Do you feel like you and your teen speak different languages? Like nothing you say is ever the right thing? It’s a common feeling among parents of preteens and teenagers. And although you know it will eventually get better, you worry that your teen is drifting too far away. Again, a very common feeling.
But there is some good news. You can’t change the effects that puberty is having on your teenager, but you can work towards improving your relationship.
Here are 6 ways to foster a better relationship with your teen.
- Talk more
Many parents slink into silence when met with the moody outbursts of their teenage offspring. But this is actually counterproductive. Even though your teen may not want to hear from you, they need to hear from you.
Teenagers are going through an interesting life change. They feel like adults and may even look like adults, but their brains aren’t fully developed yet. So even if you’re met with major eye-rolling, keep talking to your teen.
- Listen more
When you talk more, you may get more in return. At least, that’s the hope. So, when your teenager actually talks to you, listen intently. Even if you think it’s not important, give the conversation your full attention. When you actively listen to your teen talk about anything, you’re sending the message that you’re there for him or her. This means that when they have something really important to talk about, they’re likely to come to you.
- Show respect
As parents, this one can be difficult. Of course, you respect your kids. But when they become teenagers and start sharing their opposing views, it’s tempting to try to shut that down. After all, your role is to guide your child, and you may think their view is inherently wrong. But they’re allowed to form their own opinions. Talk openly about things, even when you disagree. And remember to give your teen the respect you would give a friend or coworker when having the same conversation.

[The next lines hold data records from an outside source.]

/-- VPOS or VNEG of an HV section crosses its trip level (R290): off at full sink strength, held off, its supply-good flag
cleared; the other section follows its commands as before. -/
def Dev.sectionUv (d : Dev) (n : Nat) (s : Section) (r : GateRail) (mv : Int) : Dev :=
  if d.railTrips n r mv && !d.underTest n (uvTestSel s r) then
    let d1 := ((d.modSec n s fun x => { x with bad := true }).forceOff n s).modSec n s fun x => { x with full := true }
    let d2 := d1.modPort n fun p => if s = .h then { p with frameH := false } else { p with frameL := false }
    ((d2.orReg (pStat n) (if s = .h then 0x808 else 0x810)).incFld (pCnt n) 31 16).urgent n (srcInst Src.HVP_UV n)
  else d

/-- Supplies beyond their release levels for 10 us (R290, R291). -/
def Dev.supplyBack (d : Dev) : SupplyRef → Dev
  | .hv n s vpos vneg => if d.railsBack n vpos vneg then d.modSec n s fun x => { x with bad := false } else d
  | .lv k => (legsOf (32 + k)).foldl (fun e n => e.modPort n fun p => { p with gdBad := false }) d

/-- Both sections of a leg off at once. -/
def Dev.legOff (d : Dev) (n : Nat) : Dev := (d.forceOff n .h).forceOff n .l

/-- VGD12 of an LV die below 9.0 V (R291): its eight legs off, one LVP_GDUV. -/
def Dev.vgdUv (d : Dev) (k : Nat) : Dev :=
  if (legsOf (32 + k)).any fun n => d.underTest n 3 then d
  else
    ((legsOf (32 + k)).foldl
      (fun e n => ((e.modPort n fun p => { p with gdBad := true }).legOff n).orReg (pStat n) 0x410) d).urgent
      (32 + 8 * k) (srcInst Src.LVP_GDUV (8 * k))

/-- VBS below 8.2 V while the high side is commanded on (R292, R293). -/
def Dev.bootUv (d : Dev) (m : Nat) : Dev :=
  let n := 32 + m
  if (d.port n).h.cmd && !d.underTest n 2 then
    let d1 := ((d.modPort n fun p => { p with bootBad := true, bootHold := true }).forceOff n .h).when
      (!d.rbit (Reg.WHL_CTL n) 1) fun d => d.forceOff n .l
    ((d1.orReg (pStat n) 0x108).incFld (pCnt n) 31 16).urgent n (srcInst Src.LVP_BOOTUV m)
  else d

/-- VBS above 9.0 V for 10 us: BOOTUV clears, once VGD12 has released (R292). -/
def Dev.bootBack (d : Dev) (m : Nat) : Dev :=
  if (d.port (32 + m)).gdBad then d
  else (d.modPort (32 + m) fun p => { p with bootBad := false }).setRbit (pStat (32 + m)) 3 false

/-- A leg die's overtemperature detector trips or releases (R294). -/
def Dev.legOt (d : Dev) (die : Nat) (trip : Bool) : Dev :=
  if trip && (legsOf die).any fun n => d.underTest n (if isHv n then 6 else 4) then d
  else if trip then
    let d1 := (legsOf die).foldl
      (fun e n => ((e.modPort n fun p => { p with otBad := true }).legOff n).orReg (pStat n) 0x1020) d
    if die < 32 then d1.urgent die (srcInst Src.HVP_OT die)
    else d1.urgent (32 + 8 * (die - 32)) (srcInst Src.LVP_OT (8 * (die - 32)))
  else (legsOf die).foldl (fun e n => e.modPort n fun p => { p with otBad := false }) d

/-- LDS at 90 V or above for 1 us (R304), and its release. -/
def Dev.busLimit (d : Dev) (k : Nat) : Dev :=
  ((legsOf (32 + k)).foldl
    (fun e n => ((e.modPort n fun p => { p with busBad := true }).legOff n).orReg (pStat n) 0x880) d).raise
    Src.LVP_BUSOV (8 * k)

def Dev.busBack (d : Dev) (k : Nat) : Dev :=
  (legsOf (32 + k)).foldl (fun e n => e.modPort n fun p => { p with busBad := false }) d

/-! ### Short circuits (R295 to R301) -/

/-- TRIES, HVP_STAT or LVP_STAT bits 19:17. -/
def Dev.tries (d : Dev) (n : Nat) : Nat := d.fld (pStat n) 19 17

/-- A leg latches (R299). -/
def Dev.latchLeg (d : Dev) (n : Nat) : Dev :=
  (d.modPort n fun p => { p with retryWait := false, hold := true }).setRbit (pStat n) 2 true

/-- An armed comparator sees VDS above its threshold (R295): the short-circuit turn-off, both sections held, the report
on its way; the leg waits for its retry or latches (R299). -/
def Dev.shortCircuit (d : Dev) (n : Nat) (s : Section) : Dev :=
  if ((d.port n).sec s).armed && !d.underTest n (if s = .h then 0 else 1) then
    let d1 := (d.forceOff n (otherSec s)).modSec n s d.softOff
    let d2 := ((d1.modPort n fun p => { p with hold := true }).orReg (pStat n) (if s = .h then 0x201 else 0x202)).incFld
      (pCnt n) 15 0
    let d3 := d2.urgent n (pSrc n Src.HVP_SC Src.LVP_SC)
    if d.nretry n ≤ d.tries n then (d3.latchLeg n).urgent n (pSrc n Src.HVP_SCLAT Src.LVP_SCLAT)
    else d3.modPort n fun p => { p with retryWait := true }
  else d

/-- A leg is re-armed: the hold released, lines 76 and 77 deasserted, the RECOVERY window opened. -/
def Dev.rearmLeg (d : Dev) (n : Nat) : Dev :=
  (((d.modPort n fun p => { p with hold := false, retryWait := false, line := false }).setFld (pStat n) 1 0 0)).openWin n
    .recovery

- Encourage positive habits
There’s a crucial time in the pre-teen and early teenage years. It’s when they are actively trying to find themselves and trying out different things. These things can be good or bad. They may even be a combination of both. As much as you can, try to encourage the good habits as much as you discourage the bad ones.
- Avoid judgment
If you remember what it’s like to be a teenager, you know that it’s a time of making mistakes. Avoid judging your child harshly for his or her mistakes during this time. If your teen comes to you with a problem, try not to act emotionally. Even the worst is manageable if you tackle it together.
For example, if your teen comes to you with a drinking problem, together you can find the best alcohol rehab.
Parenting a teenager isn’t easy, but if you remain diligent and try not to take things personally, you will both get through this with your relationship intact.